Leveraging static code analysis in a Ruby CI pipeline
Setting up a GitHub workflow CI pipeline powered by Rubocop.
- By Dhruv
- ·
- Engineering
- Continuous Quality
Continuous integration, or CI, refers to the culture and the technologies that enable continuously merging features and bug fixes into the main branch of the codebase. Code changes are incorporated immediately after testing, rather than being bunched with other updates in a waterfall release process.
Similarly, continuous delivery, or CD, refers to automatically deploying the changed code to the target environment, such as pre-production branches to staging and master to production. CD picks up where CI left off, and as such, they often go hand in hand.
Static code analysis typically falls under the CI aspect of a CI/CD pipeline. Taking the example of a small Ruby project, we'll be setting up a CI workflow to analyze code quality using static analysis in the following areas:
- Consistency, with the widely adopted Ruby style guide.
- Layout, such as unjust spacing or misaligned indentation.
- Linting, such as inadequate permissions or redundant operations.
- Security analysis, such as the use of unsafe methods.
Prerequisites
Creating a sandbox
Let's make a fresh new directory for our adventure today. Initialize a Git repository in the folder and check it into GitHub as we'll be using GitHub Workflows as our CI tool (more on this later).
$ mkdir proj
$ cd proj/
$ touch .gitignore
Setting up Ruby and Bundler
You probably already have Ruby installed on your computer. But I find it best not to use pre-installed Ruby for a couple of reasons. Reason the first, it's generally much older than the latest stable version, and you don't want to miss out on Ruby's newest features, do you? Reason the second, it's relatively easy to break your system by installing, removing, or updating a critical package.
Don't fret; there's a solution — RVM. I won't get into details of RVM here, but using it, you can install and manage several versions of Ruby on a system, keeping the system Ruby pristine.
$ rvm install 3.0.0
$ rvm use 3.0.0
Next, we set up Bundler, a fantastic package manager for Ruby. We need it to keep track of our projects dependencies. It's extremely straightforward to install.
$ gem install bundler
$ bundle init
To ensure that our project gems remain localized to our project, we can set up Bundler to install Gems at a given path.

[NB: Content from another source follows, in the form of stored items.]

-- ==== Sys2Proof/Machine/Admission.lean ====
section
/-! DEFINITION. Machine/Admission.lean: the matrix rate, the frame index, what is in service (R31 to R34) and the budget
scheduler's admission of work (R329, R334). -/

namespace Sys2Proof.Machine

/-! ### The rate and the grid (R17, R241) -/

/-- The matrix rate in Hz. -/
def Dev.fs (d : Dev) : Nat := if d.on F.MTX_RATE_RATE_NOW then 96000 else 48000

/-- The matrix runs at 96 kHz. -/
def Dev.is96 (d : Dev) : Bool := d.on F.MTX_RATE_RATE_NOW

/-- The grid index at or before a time (R17). -/
def Dev.indexAt (d : Dev) (t : Tai) : Nat := t.toSub * d.fs / subPerSec

/-- The grid index nearest to a time, halves rounded up. -/
def Dev.indexNear (d : Dev) (t : Tai) : Nat := (2 * t.toSub * d.fs + subPerSec) / (2 * subPerSec)

/-- The instant of a grid boundary, its sub-nanoseconds rounded down. -/
def Dev.gridAt (d : Dev) (k : Nat) : Tai := Tai.ofSub (k * subPerSec / d.fs)

/-! ### What is in service (R31 to R34) -/

/-- A unit is lost to fault. -/
def Dev.isLost (d : Dev) (kind unit : Nat) : Bool := d.cap.lost.contains (kind, unit)

/-- The units of a kind lost to fault. -/
def Dev.lostOf (d : Dev) (kind : Nat) : List Nat := (d.cap.lost.filter (·.1 = kind)).map (·.2)

/-- The slice a spare stands in for, when it stands in for one lost. -/
def spareFor (spare : Nat × Nat) : Option Nat := if spare.1 = 1 then some spare.2 else none

/-- A matrix slice serves its rows: it is not lost, or the spare stands in for it. -/
def Dev.mtxServes (d : Dev) (i : Nat) : Bool := !d.isLost 2 i || spareFor d.cap.mtxSpare = some i

/-- A stream slice serves its contexts. -/
def Dev.strServes (d : Dev) (i : Nat) : Bool := !d.isLost 3 i || spareFor d.cap.strSpare = some i

/-- A unit is shed. -/
def Dev.isShed (d : Dev) (u : ShedUnit) : Bool := d.pwr.shed.contains u

/-! ### Classes and admission (R329, R334) -/

/-- The classes of work (R329). -/
inductive WorkClass where
  | s | a | t | b
  deriving DecidableEq, Repr

/-- The predicted cost of `n` units of a row of R333, in mW, scaled by SCALE. -/
def Dev.cost (d : Dev) (k n : Nat) : Nat := n * d.rd (F.PWR_COEF_COEF.at [k]) * d.rd F.PWR_SCALE_SCALE / 1024

/-- The headroom of this tick (R334). DESIGN CHOICE (log 124). -/
def Dev.headroom (d : Dev) : Int :=
  (d.rd F.PWR_CAP_NOW_CAP : Int) - d.rd F.PWR_MARGIN_MARGIN - d.rd F.PWR_MEAS_P - d.pwr.admitted

/-- Whether class B work is refused while on battery (R338). -/
def Dev.bBarred (d : Dev) : Bool := d.on F.PWR_STATUS_ON_BATTERY && !d.on F.PWR_POLICY_B_ON_BATTERY

/-- Ask for admission (R334): class S always has it; the others when their cost fits the headroom. Counts what was decided. DESIGN CHOICE (log 124). -/
def Dev.allot (d : Dev) (c : WorkClass) (cost : Nat) : Bool × Dev :=
  let ok := c = .s || d.follows || (decide ((cost : Int) ≤ d.headroom) && !(c = .b && d.bBarred))
  if ok then (true, { d.tally (F.PWR_COUNT_COUNT.at [0]) with pwr := { d.pwr with admitted := d.pwr.admitted + cost } })
  else if c = .a then (false, d.tally (F.PWR_COUNT_COUNT.at [2]))
  else (false, d.tally (F.PWR_COUNT_COUNT.at [1]))

/-- The record of a budget decision (R306, type 0x05): unit kind as in R34 (9 voice, 10 tone, 11 row, 12 recorder, 13 bank), index, class,
action (0 refused, 1 shed, 2 restored, 3 admitted). -/
def Dev.noteBudget (d : Dev) (kind index : Nat) (c : WorkClass) (action : Nat) : Dev :=
  let code := match c with | .s => 0 | .a => 1 | .t => 2 | .b => 3
  d.note ([5, byteOf kind] ++ toBE 2 index ++ [byteOf code, byteOf action])

/-! ### Samples (R197, R244) -/

/-- Saturate to Q1.31. -/
def sat31 (v : Int) : Int := clampInt (-(2 ^ 31)) (2 ^ 31 - 1) v

/-- Round a value with `frac` bits beyond Q1.31 to nearest, ties toward +∞. -/
def roundUp (v : Int) (frac : Nat) : Int := (v + 2 ^ frac / 2) / 2 ^ frac

/-- A Q1.31 sample as a word of `bits` bits (R197): 16 and 24 round and saturate, 32 goes unchanged. -/
def toWord (bits : Nat) (v : Int) : Nat :=
  if bits = 32 then unsgn 32 v
  else unsgn bits (clampInt (-(2 ^ (bits - 1))) (2 ^ (bits - 1) - 1) (roundUp v (32 - bits)))

/-- A word of `bits` bits as a Q1.31 sample: it fills the top bits (R197). -/
def ofWord (bits w : Nat) : Int := sgn bits w * 2 ^ (32 - bits)

/-- A sample scaled by a gain of 1/256 steps; the rounding is left open. -/
def scale256 (g : Nat) (v : Int) : Int := if g = 256 then v else Config.openDiv 13 (v * g) 256

/-- An attenuation of `x` tenths of a dB as a fraction of `2 ^ bits`: the largest `r` with `r ≤ 2 ^ bits × 10 ^ (-x / 200)`. -/
def gainOf (bits x : Nat) : Nat :=
  (List.range (bits + 1)).foldl (fun r i =>
    let c := r + 2 ^ (bits - i)
    if c ^ 200 * 10 ^ x ≤ 2 ^ (bits * 200) then c else r) 0

/-- The same, its inexact value rounded as left open. -/
def gainOpen (bits x : Nat) : Nat :=
  let r := gainOf bits x
  if r ^ 200 * 10 ^ x = 2 ^ (bits * 200) then r else r + bit (Config.roundsUp 14 x bits)

end Sys2Proof.Machine
end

Create a directory .bundle/
and a config
file within the directory with the following content.
---
BUNDLE_PATH: '.gems'
With this configuration, Bundler will install all gems inside a .gems/
folder inside the current project folder proj/
. Add both directories .bundle/
and .gems/
to your .gitignore
file so that they are not checked into VCS.
Getting familiar with Rubocop
For analyzing the code quality in all the areas we mentioned above, we will be using Rubocop, one of the finest linters available for Ruby. Rubocop comes with an extensive collection of rules, called 'cops', organized in groups, called 'departments', based on their functionality.

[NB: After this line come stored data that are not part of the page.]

-- ==== Sys2Proof/Machine/Matrix.lean ====
section
/-! DEFINITION. Machine/Matrix.lean: the path pilot and the correlators' inputs (R271 to R276), crosspoints, zones, claims and
ducking, delay lines (R240 to R254). -/

namespace Sys2Proof.Machine

/-! ### Zones and life-safety levels (R248, R251) -/

/-- A field of a zone. -/
def Dev.zf (d : Dev) (f : Fld) (z : Nat) : Nat := d.rd (f.un z)

/-- Level L of zone z is a life-safety level (R251). -/
def Dev.levelSafe (d : Dev) (z l : Nat) : Bool := decide (d.zf F.MTX_ZN_CFG_SAFETY_FLOOR z ≤ l)

/-- Zone z is a life-safety zone. -/
def Dev.zoneSafe (d : Dev) (z : Nat) : Bool := decide (d.zf F.MTX_ZN_CFG_SAFETY_FLOOR z ≤ 7)

/-- A zone output that the rate makes usable (R240). -/
def Dev.usableZone (d : Dev) (z : Nat) : Bool :=
  if d.is96 then decide (z < 512 ∨ (1024 ≤ z ∧ z < 1280)) else decide (z < 1536)

/-- A matrix input that the rate makes usable (R240). -/
def Dev.usableInput (d : Dev) (i : Nat) : Bool :=
  if d.is96 then decide (i < 512 ∨ (1024 ≤ i ∧ i < 1280) ∨ (1536 ≤ i ∧ i < 1616)) else decide (i < 1616)

/-- The zones of a zone set (R252). -/
def Dev.zoneSet (d : Dev) (n : Nat) : List Nat :=
  (List.range 48).flatMap (fun w => (bitList 32 (d.rd ((F.MTX_ZS_MAP_MAP.at [w]).un n))).map (· + 32 * w))

/-- A zone's state beyond its registers. -/
def Dev.zone (d : Dev) (z : Nat) : ZoneSt := d.mtx.zones.get {} z

/-- Replace it; a zone in its first state is not listed. -/
def Dev.setZone (d : Dev) (z : Nat) (x : ZoneSt) : Dev :=
  { d with mtx := { d.mtx with zones := if x = {} then d.mtx.zones.del z else d.mtx.zones.put z x } }

/-! ### Pilot (R271 to R273) -/

/-- One step of the 21-bit register of x²¹ + x¹⁹ + 1: stages 21 and 19 feed stage 1. DESIGN CHOICE (log 107). -/
def mlsStep (r : Nat) : Nat := r * 2 % 2 ^ 21 + bit (bitAt r 20 != bitAt r 18)

/-- The sequence's output bit at an index: stage 21, all stages being ones at index 0. DESIGN CHOICE (log 107). -/
def mlsBit (i : Nat) : Bool := bitAt (Nat.iterate mlsStep (i % (2 ^ 21 - 1)) (2 ^ 21 - 1)) 20

/-- The pilot's amplitude (R272): 10 ^ (level ÷ 20) of full scale, rounded. -/
def pilotAmplitude (level : Int) : Nat := (gainOf 32 (-level).toNat + 1) / 2

/-- The sequence bit of a zone's path at a position, as ±1. -/
def Dev.pilotSign (d : Dev) (z k : Nat) : Int := if mlsBit (k + d.zf F.SUP_PATH_SHIFT_SHIFT z) then 1 else -1

/-- The band that PILOT_SWEEP plays on a path (R293), if it sweeps it. -/
def Dev.sweepBand (d : Dev) (z : Nat) : Option Nat :=
  d.sup.corrs.findSome? (fun r => if r.2.path = z then r.2.band else none)

/-- The level of a swept band, in 0.1 dB (R293). -/
def Dev.sweepLevel (d : Dev) (z : Nat) : Int :=
  let boost := match d.sup.vigil with | some v => v.plan.getD 6 10 | none => d.obj 0x7010 7 0 10
  min (d.rdS (F.SUP_PATH_LEVEL_PILOT_LEVEL.un z) + 10 * (boost : Int)) (-800)

/-- The pilot added to a zone output at a position (R272, R273); SAFE_HOLD injects none. A swept band's signal is the filtered
sequence, whose filter the spec does not give: a free value. DESIGN CHOICE (log 106). -/
def Dev.pilotAt (d : Dev) (z k : Nat) : Int :=
  if !d.on F.SUP_CFG_INJECT_EN || d.zf F.SUP_PATH_CFG_EN z = 0 || decide (d.mode.mode = .safeHold) then 0
  else match d.sweepBand z with
    | some b => Config.freeOf 20 [z, b, k, d.sweepLevel z] % 2 ^ 31
    | none => d.pilotSign z k * pilotAmplitude (d.rdS (F.SUP_PATH_LEVEL_PILOT_LEVEL.un z))

/-! ### Correlators' inputs (R275) -/

/-- The quiet gate's largest magnitude: none admits everything. -/
def Dev.gateOf (d : Dev) (z : Nat) : Option Nat :=
  let g := d.rdS (F.SUP_PATH_LEVEL_GATE.un z)
  if 0 ≤ g then none else some (gainOf 31 (-g).toNat)

/-- A correlator takes the sense input and the zone's output of position k; at the end of a gate block the quiet positions whose
sense is clean are admitted. -/
def Corr.feed (x : Corr) (gate : Option Nat) (block k : Nat) (sense : Option Int) (out : Int) : Corr :=
  let x := { x with xs := x.xs.put k sense, block := x.block ++ [(k, out)] }
  if (k + 1) % block ≠ 0 then x
  else
    let quiet := match gate with
      | none => true
      | some g => x.block.all (fun b => decide (b.2.natAbs ≤ g))
    let new := if quiet then (x.block.map (·.1)).filter (fun q => (x.xs.get none q).isSome) else []
    { x with block := [], adm := (x.adm ++ new).take x.want }

/-- Every correlator takes position k. -/
def Dev.feedCorrs (d : Dev) (k : Nat) (ins : Tbl (Int × Bool)) (outs : Frame) : Dev :=
  if !d.on F.SUP_CFG_CORR_EN then d
  else
    let block := if d.is96 then 96 else 48
    let corrs := d.sup.corrs.map (fun r =>
      let s := ins.get (0, true) (d.zf F.SUP_PATH_CFG_SENSE r.2.path)
      (r.1, r.2.feed (d.gateOf r.2.path) block k (if s.2 then some s.1 else none) (outs.get 0 r.2.path)))
    { d with sup := { d.sup with corrs := corrs } }

/-! ### Crosspoints (R243 to R247) -/

/-- A field of a crosspoint row. -/
def Dev.xf (d : Dev) (f : Fld) (r : Nat) : Nat := d.rd (f.un r)

/-- A row is class S (R247). DESIGN CHOICE (log 112). -/
def Dev.rowSafe (d : Dev) (r : Nat) : Bool := d.levelSafe (d.xf F.MTX_XP_CFG_OUTPUT r) (d.xf F.MTX_XP_CFG_LEVEL r)

/-- A row's gain now, in 43 fraction bits. -/
def XpSt.gain43 (x : XpSt) : Int :=
  if x.steps ≤ x.done then x.to43 else x.from43 + Config.openDiv 16 ((x.to43 - x.from43) * x.done) x.steps

/-- A row's gain now as GAIN_NOW shows it, in Q5.27. -/
def XpSt.gain (x : XpSt) : Int := x.gain43 / 2 ^ 16

/-- A row that is not IDLE. -/
def Dev.xp (d : Dev) (r : Nat) : Option XpSt := d.mtx.xps.find? r

/-- Replace a row's state. -/
def Dev.setXp (d : Dev) (r : Nat) (x : XpSt) : Dev := { d with mtx := { d.mtx with xps := d.mtx.xps.put r x } }

/-- A row's STATE: 0 IDLE, 1 RAMPING, 2 STEADY, 3 CAPACITY. -/
def Dev.rowState (d : Dev) (r : Nat) : Nat :=
  if d.mtx.unplaced.contains r then 3
  else match d.xp r with
    | none => 0
    | some x => if x.done < x.steps then 1 else 2

/-- Ramp steps of a time in ms. -/
def Dev.rampSteps (d : Dev) (ms : Nat) : Nat := max 1 (ms * d.fs / 1000)

/-- A ramp to a target in Q5.27 begins at the next boundary from the row's present gain (R245). DESIGN CHOICE (log 101). -/
def Dev.rampRow (d : Dev) (r : Nat) (target : Int) (steps : Nat) (release : Bool := false) : Dev :=
  let x := d.xp r
  let now := match x with | some x => x.gain43 | none => 0
  d.setXp r ⟨now, target * 2 ^ 16, steps, 0, release, x.bind (·.place)⟩

/-- The slice that serves a row. -/
def Dev.rowSlice (d : Dev) (r : Nat) : Nat :=
  match (d.xp r).bind (·.place) with
  | some i => i
  | none => r / 4096

/-- Rows that a slice serves. -/
def Dev.sliceRows (d : Dev) (i : Nat) : List Nat := (d.mtx.xps.map (·.1)).filter (fun r => d.rowSlice r = i)

/-- A row ramps out for want of a position (R33). -/
def Dev.rowEnding (d : Dev) (r : Nat) : Bool := d.mtx.unplaced.contains r

/-- A slice serves and has a crosspoint position for row r; a row that ramps out for want of one holds none. -/
def Dev.mtxRoom (d : Dev) (r i : Nat) : Bool :=
  let cap := if d.is96 then 2048 else 4096
  d.mtxServes i && decide (((d.sliceRows i).filter (fun q => !d.rowEnding q && q ≠ r)).length < cap)

/-- A slice with a free crosspoint position for row r. -/
def Dev.freeMtxSlice (d : Dev) (r : Nat) : Option Nat := (List.range 8).find? (d.mtxRoom r)

/-- MTX_RESULT of a crosspoint row (key r) or a zone (key 32768 + z): kept until the next strobe, and shown where it is the one
selected (R268). DESIGN CHOICE (log 203). -/
def Dev.mtxResult (d : Dev) (key : Nat) (st : Status) : Dev :=
  let d := { d with mtx := { d.mtx with results := d.mtx.results.put key st.code } }
  if key = d.rd F.MTX_XP_SEL_SEL ∨ key = 32768 + d.rd F.MTX_ZN_SEL_SEL then d.wr F.MTX_RESULT_RESULT st.code else d

/-- A row without a position reports CAPACITY. -/
def Dev.rowLacks (d : Dev) (r : Nat) : Dev :=
  ({ d with mtx := { d.mtx with unplaced := d.mtx.unplaced ++ [r] } }.mtxResult r .capacity).irq F.MTX_IRQ_STATUS_CAPACITY r

/-- A row starts (R245): it is placed, on the slice that serves it wherever that has room, and ramps from 0, or from where it still
stands, to GAIN; a row without a position reports CAPACITY. -/
def Dev.rowStart (d : Dev) (r : Nat) : Dev × Status :=
  let d := { d with mtx := { d.mtx with unplaced := d.mtx.unplaced.filter (· ≠ r) }, pwr := { d.pwr with shed := d.pwr.shed.erase (.row r) } }
  let go := fun (d : Dev) => d.rampRow r (d.rdS (F.MTX_XP_GAIN_GAIN.un r)) (d.rampSteps (d.xf F.MTX_XP_RAMP_RAMP_MS r))
  if d.mtxRoom r (d.rowSlice r) then (go d, .ok)
  else match d.freeMtxSlice r with
    | some i =>
      let d := go d
      (match d.xp r with | some x => d.setXp r { x with place := some i } | none => d, .ok)
    | none => (d.rowLacks r, .capacity)

/-- A row stops: it ramps to 0 over RAMP_MS and becomes IDLE. -/
def Dev.rowStop (d : Dev) (r steps : Nat) : Dev :=
  let d := { d with mtx := { d.mtx with unplaced := d.mtx.unplaced.filter (· ≠ r) } }
  if (d.xp r).isSome then d.rampRow r 0 steps true else d

/-- A row is stopped for capacity or the budget: its contribution ramps out over 32 samples (R33, R247, R335). -/
def Dev.rowDrop (d : Dev) (r : Nat) (lost : Bool) : Dev :=
  let d := d.rowStop r 32
  if lost then d.rowLacks r else d

/-- GAIN_RAMP (R246, R147): GAIN takes the target, and an enabled row ramps to it over its own time. -/
def Dev.gainRamp (d : Dev) (r : Nat) (target : Int) (ms : Nat) : Dev :=
  let d := d.wrRun (F.MTX_XP_GAIN_GAIN.un r) (unsgn 32 target)
  if d.xf F.MTX_XP_CFG_EN r = 1 && (d.xp r).isSome && !d.rowEnding r && !d.isShed (.row r) then d.rampRow r target (d.rampSteps ms) else d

To install, add the line to your Gemfile and run bundle install
.
# frozen_string_literal: true
source 'https://rubygems.org'
git_source(:github) { |repo_name| "https://github.com/#{repo_name}" }
+ gem 'rubocop', '~> 1.9', require: false
To list all the offences in any given file or directory, just pass the names as arguments to rubocop
.
$ rubocop <file/dir_name>
Rubocop is also capable of autocorrecting most of the errors it reports, which is incredibly helpful. To enable autocorrection, pass the -a
flag. Passing -A
uses a more aggressive auto-correct mode, which is not advisable unless you are sure of what you are doing.
$ rubocop -a <file/dir_name> # safe autocorrect, recommended
$ rubocop -A <file/dir_name> # unsafe autocorrect, not recommended
You will need to prepend bundle exec
to these commands if Rubocop is not globally installed.
The code
Now we get to the fun part, scripting in Ruby. Take this script, for example. It takes a file name as an argument and prints said file's content to STDOUT, very similar to the cat
command (hence the name).
# cat.rb
filename = ARGV[0]
file = open(filename)
list = file.read
file.close
list.each_line.with_index{|line|
puts line
}
It is formatted poorly, violates many rules from the style guide, and even has a couple of gaping security flaws. We'll fix those pretty soon but first, let's do a preliminary scan with Rubocop and observe the output.
$ bundle exec rubocop cat.rb
Inspecting 1 file
W
Offenses:
cat.rb:1:1: C: [Correctable] Style/FrozenStringLiteralComment: Missing frozen string literal comment.
# cat.rb
^
cat.rb:4:8: C: Security/Open: The use of Kernel#open is a serious security risk.
file = open(filename)
^^^^
cat.rb:8:16: W: [Correctable] Lint/RedundantWithIndex: Remove redundant with_index.
list.each_line.with_index{|line|
^^^^^^^^^^
cat.rb:8:26: C: [Correctable] Layout/SpaceBeforeBlockBraces: Space missing to the left of {.
list.each_line.with_index{|line|
^
cat.rb:8:26: C: [Correctable] Layout/SpaceInsideBlockBraces: Space between { and | missing.
list.each_line.with_index{|line|
^^
cat.rb:8:26: C: [Correctable] Style/BlockDelimiters: Avoid using {...} for multi-line blocks.
list.each_line.with_index{|line|
^
cat.rb:10:2: C: [Correctable] Layout/TrailingEmptyLines: Final newline missing.
}
1 file inspected, 7 offenses detected, 6 offenses auto-correctable
Rubocop found 7 offenses, of which 6 it can correct automatically, labeled as [Correctable]
in the output above.
Pipeline
Picking the infrastructure
Choices abound when it comes to picking a CI/CD infrastructure provider. From Travis CI, a darling of open-source developers, to Jenkins, the tool of choice for enterprise teams who'd rather self-host their customized solution, dev-ops engineers are spoilt for choice.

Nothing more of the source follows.